Huge crowds celebrated on the streets of Yemen last Sunday after president Ali Abdullah Saleh fled to Saudi Arabia—saying he needed medical treatment.
“The people have brought down the regime,” chanted the crowds in University Square at the heart of the capital, Sana’a. Protesters have renamed it Change Square and camped there since February.
Saleh, who has held power in the country for 33 years, was injured in an attack on the presidential compound on Friday of last week. Other leading members of his regime were also hurt.
Throughout Friday and Saturday, members of Saleh’s regime insisted that the injuries were minor.
However on Sunday morning it was announced that Saleh had left to have surgery.
Although Saleh’s supporters still say he will come back “in a few days”, that was looking increasingly unlikely as Socialist Worker went to press.
“The squares have been filling up with people celebrating, and that in itself makes it harder for the dictator to return,” Abubakr Al-Shamahi, a Yemeni activist based in Britain, told Socialist Worker.
“My cousins celebrated right through Saturday night in Change Square. It was such a relief that the crackle of gunfire was replaced by the sound of fireworks.”
But he is nervous that while a lot of Saleh’s family have fled, some have stayed. The Central Security Forces are still under the command of Saleh’s eldest nephew, Yahya, for example.
“I want some sort of official statement that Saleh has gone for good before I’m happy to celebrate,” he added.
This sort of uncertainty about the situation is common.
The revolt has seen mass demonstrations across the country, and the establishment of Change Square camp.

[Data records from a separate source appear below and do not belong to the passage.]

/-- A live job's completion where the Watch Unit does not test it: dropped and counted with its discard mark SET, else its
results stand in its entry alone, its judgements are entered one after another, and its marks rise to them. -/
def LiveJobDelivers : Prop :=
  ∀ (s : State) (f : InFlight) (train entry axle now : Nat), s.startCheck = false → s.trs.errors = [] →
    s.aee.inFlight = some f → f.job.owner = .live train entry axle →
    let free : State := { reached s now with aee.inFlight := none }
    (f.discard = true →
      LeadsTo (.liveJobComplete now) s { free with aee.discards := min (s.aee.discards + 1) 65535 }) ∧
    (∀ a, f.discard = false → (s.wat.state = .off ∨ watchesTrack s.wat.cond f.job.track = false) →
      look s.trs.axles entry = some a →
      let judged := liveJudgements s f.job.track train axle f.results
      ∃ u, LeadsTo (.liveJobComplete now) s u ∧
        u = { free with alm := u.alm, trs.axles := u.trs.axles } ∧
        u.alm = (judged.foldl State.enterAlarm free).alm ∧
        look u.trs.axles entry = some
          { a with
            rails := f.results.rails
            sides := f.results.sides
            wheelMark := markAfter a.wheelMark (judged.take 6)
            bearingMark := markAfter a.bearingMark (judged.drop 6) } ∧
        ∀ k, k ≠ entry → look u.trs.axles k = look s.trs.axles k)

/-- A service job's completion answers its Evaluate Snapshot DONE while the answer is owed, and drops the results otherwise. -/
def ServiceJobAnswers : Prop :=
  ∀ (s : State) (f : InFlight) (p : Port) (c l o now : Nat), s.startCheck = false →
    s.aee.inFlight = some f → f.job.owner = .service p c l o →
    let free : State := { reached s now with aee.inFlight := none }
    (∀ tag r, (s.ptu.get p).slot = .pending tag r true →
      LeadsTo (.serviceJobComplete now) s
        (answeredOn free p tag r.row .done
          (.evaluation
            { speed := f.job.speed, speedClass := f.job.speedClass, rails := f.results.rails, sides := f.results.sides,
              ls := f.job.ls, le := f.job.le, bs := f.job.bs, be := f.job.be, columns := f.job.le - f.job.ls + 1,
              tareValid := f.take.tareValid }))) ∧
    ((∀ tag r, (s.ptu.get p).slot ≠ .pending tag r true) → LeadsTo (.serviceJobComplete now) s free)

/-- A job's completion delivers, drops or answers its results. -/
def Obligations.JobCompletes : Prop := LiveJobDelivers ∧ ServiceJobAnswers

/-! ### The watch -/

/-- Whether a relation holds for a value of a class: the three comparisons for VALID and OVER only (R169). -/
def Holds (r : Relation) (value : Nat) (x : Nat) (c : ValueClass) : Prop :=
  match r with
  | .atLeast => (c = .valid ∨ c = .over) ∧ value ≤ x
  | .atMost => (c = .valid ∨ c = .over) ∧ x ≤ value
  | .equal => (c = .valid ∨ c = .over) ∧ x = value
  | .notValid => c ≠ .valid

/-- Whether an axle matches a condition: rail or side 1, 2, or either of them; speed, spacing and axle index have none (R169). -/
def Matches (c : Condition) (a : AxleEntry) : Prop :=
  let of (f : Side → Nat × ValueClass) : Prop :=
    ∃ sd : Side, (c.side = .one → sd = .one) ∧ (c.side = .two → sd = .two) ∧ Holds c.relation c.value (f sd).1 (f sd).2
  match c.quantity with
  | .static => of fun r => ((a.rails.get r).static, (a.rails.get r).loadClass)
  | .peak => of fun r => ((a.rails.get r).peak, (a.rails.get r).loadClass)
  | .impact => of fun r => ((a.rails.get r).impact, (a.rails.get r).loadClass)
  | .ratio => of fun r => ((a.rails.get r).ratio, (a.rails.get r).ratioClass)
  | .bearingRise => of fun r => ((a.sides.get r).rise, (a.sides.get r).cls)
  | .speed => Holds c.relation c.value a.speed a.speedClass
  | .spacing => Holds c.relation c.value a.spacing .valid
  | .axleIndex => Holds c.relation c.value a.index .valid

/-- The first sample and the length of a copy's source range: the window, or 512 samples about the peak sample, shifted to lie
within it (R174). -/
def sourceOf (j : Job) (peak : Option Int) : Int × Nat :=
  let n := j.le - j.ls + 1
  let c := match peak with | some c => c | none => (j.ls + j.le) / 2
  if n ≤ 512 then (j.ls, n.toNat) else (max j.ls (min (c - 256) (j.le - 511)), 512)

/-- The snapshot record and the copy in flight after a lock (R174, R175). The source first sample number 0 of a NONE or SKIPPED
record (log 52) and the empty written columns while the copy is in flight (log 53) are the model's choice. -/
def SnapshotSettled (s u : State) (j : Job) (peak : Option Int) : Prop :=
  let busy := s.sup.mode ≠ .run ∨ serviceJobExists s = true
  (s.wat.cond.snapshot = false → u.wat.snapshot = ⟨.none, 0, 0, none⟩ ∧ u.wat.copy = s.wat.copy) ∧
  (s.wat.cond.snapshot = true → busy → u.wat.snapshot = ⟨.skipped, 0, 0, none⟩ ∧ u.wat.copy = s.wat.copy) ∧
  (s.wat.cond.snapshot = true → ¬ busy →
    let first := (sourceOf j peak).1
    let length := (sourceOf j peak).2
    let samples := (List.range length).map fun i => first + (i : Int)
    let there := samples.filter fun k => present s.cac.newest k
    u.wat.snapshot = ⟨if present s.cac.newest first then .copying else .torn, first, length, none⟩ ∧
    ∃ c, u.wat.copy = some c ∧ c.began = s.cac.count ∧ c.done = 0 ∧
      c.todo = there.map (fun k =>
        ((7680 + (k - first)).toNat,
          (List.range 20).map fun r => Memory.read s.cac.mem (cell r (64 + k.toNat % 7616)))) ∧
      ∀ x l, c.todo = x :: l → c.firstColumn = x.1)

/-- The Watch Unit at a delivery: a match in ARMED sets the WATCHED mark, fills the slot with the entry, counts 1, locks and
settles the snapshot; a match in LOCKED sets the mark and counts, up to 255; no match does nothing. A delivery that the
condition's tracks take in is judged and tested in one order or the other (log 16). Of the snapshot record, the source first sample
number 0 where it is NONE or SKIPPED and the empty written columns during a copy are the model's choice (logs 52 and 53); that the
test reads no word through the check is too (log 59). -/
def Obligations.WatchMatches : Prop :=
  (∀ (s : State) (j : Job) (train entry : Nat) (r : Results) (a : AxleEntry), s.trs.errors = [] →
    look s.trs.axles entry = some a →
    let tested : AxleEntry := { a with rails := r.rails, sides := r.sides }
    let u := s.testWatch j train entry r
    let marked : State := { s with trs.axles := adjust s.trs.axles entry fun a => { a with watched := true } }
    (¬ Matches s.wat.cond tested → u = s) ∧
    (Matches s.wat.cond tested → s.wat.state = .locked →
      u = { marked with wat.matchCount := min (s.wat.matchCount + 1) 255 }) ∧
    (Matches s.wat.cond tested → s.wat.state = .armed →
      SnapshotSettled s u j r.peakSample ∧
      u = { marked with
        wat :=
          { s.wat with
            state := .locked
            matchCount := 1
            slot := some
              ⟨{ a with watched := true }, train, j.track, j.ls, j.le, j.bs, j.be, stampAt s.cac.siteTime s.cac.count⟩
            snapshot := u.wat.snapshot
            copy := u.wat.copy } })) ∧
  ∀ (s : State) (f : InFlight) (train entry axle now : Nat), s.startCheck = false → s.trs.errors = [] →
    s.aee.inFlight = some f → f.job.owner = .live train entry axle → f.discard = false → s.wat.state ≠ .off →
    (s.wat.cond.tracks = .both ∨ (s.wat.cond.tracks = .t1 ∧ f.job.track = .one) ∨
      (s.wat.cond.tracks = .t2 ∧ f.job.track = .two)) →
    let delivered : State :=
      { reached s now with
        aee.inFlight := none
        trs.axles := adjust s.trs.axles entry fun a => { a with rails := f.results.rails, sides := f.results.sides }
        free := s.free + 1 }
    let judge (s : State) : State := s.judgeLive f.job.track train entry axle f.results
    let test (s : State) : State := s.testWatch f.job train entry f.results
    LeadsTo (.liveJobComplete now) s (test (judge delivered)) ∨ LeadsTo (.liveJobComplete now) s (judge (test delivered))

Inspired by the revolutions in Tunisia and Egypt, the movement has been gaining strength. It has rocked the rulers of what is one of the poorest counties in the world, with an unemployment rate of 35 percent.
Strikes in the south of the country had begun to spread to the north, with airline workers in Sana’a walking out on Saturday. These mass strikes have been key to the revolt.
The movement had also gained support from key tribal leaders in northern Yemen, who had previously supported Saleh.
On 22 May, 10,000 heavily armed members of the Hashid tribal federation entered Sana’a, and street fighting between them and forces loyal to Saleh began.
They seized a number of key government buildings, and members of Saleh’s army, including a brigade of the elite Republican Guard, defected.
The Western media and governments are now arguing that there is a “power vacuum” in Yemen, or that it is a “failed state”.
This should come as no surprise. Saleh’s regime has been supported by Western governments for decades. They have handed him money, weapons, and military training.
Many in the West also claim that, with Saleh gone, Al Qaida will increase its influence. The Sun newspaper this week went as far as calling Yemen “the new republic of Al Qaida”.
But the fact is that the movement in Yemen is a mass revolt from below—like the others across the Middle East and North Africa.
The real risk is that the Yemeni protest movement does not continue after Saleh resigns.
But Abubakr Al-Shamahi thinks it will.
“Yemenis are very stubborn people,” he said. “They’ve suffered 800 dead. People won’t let things go back to ‘normal’. People want change.”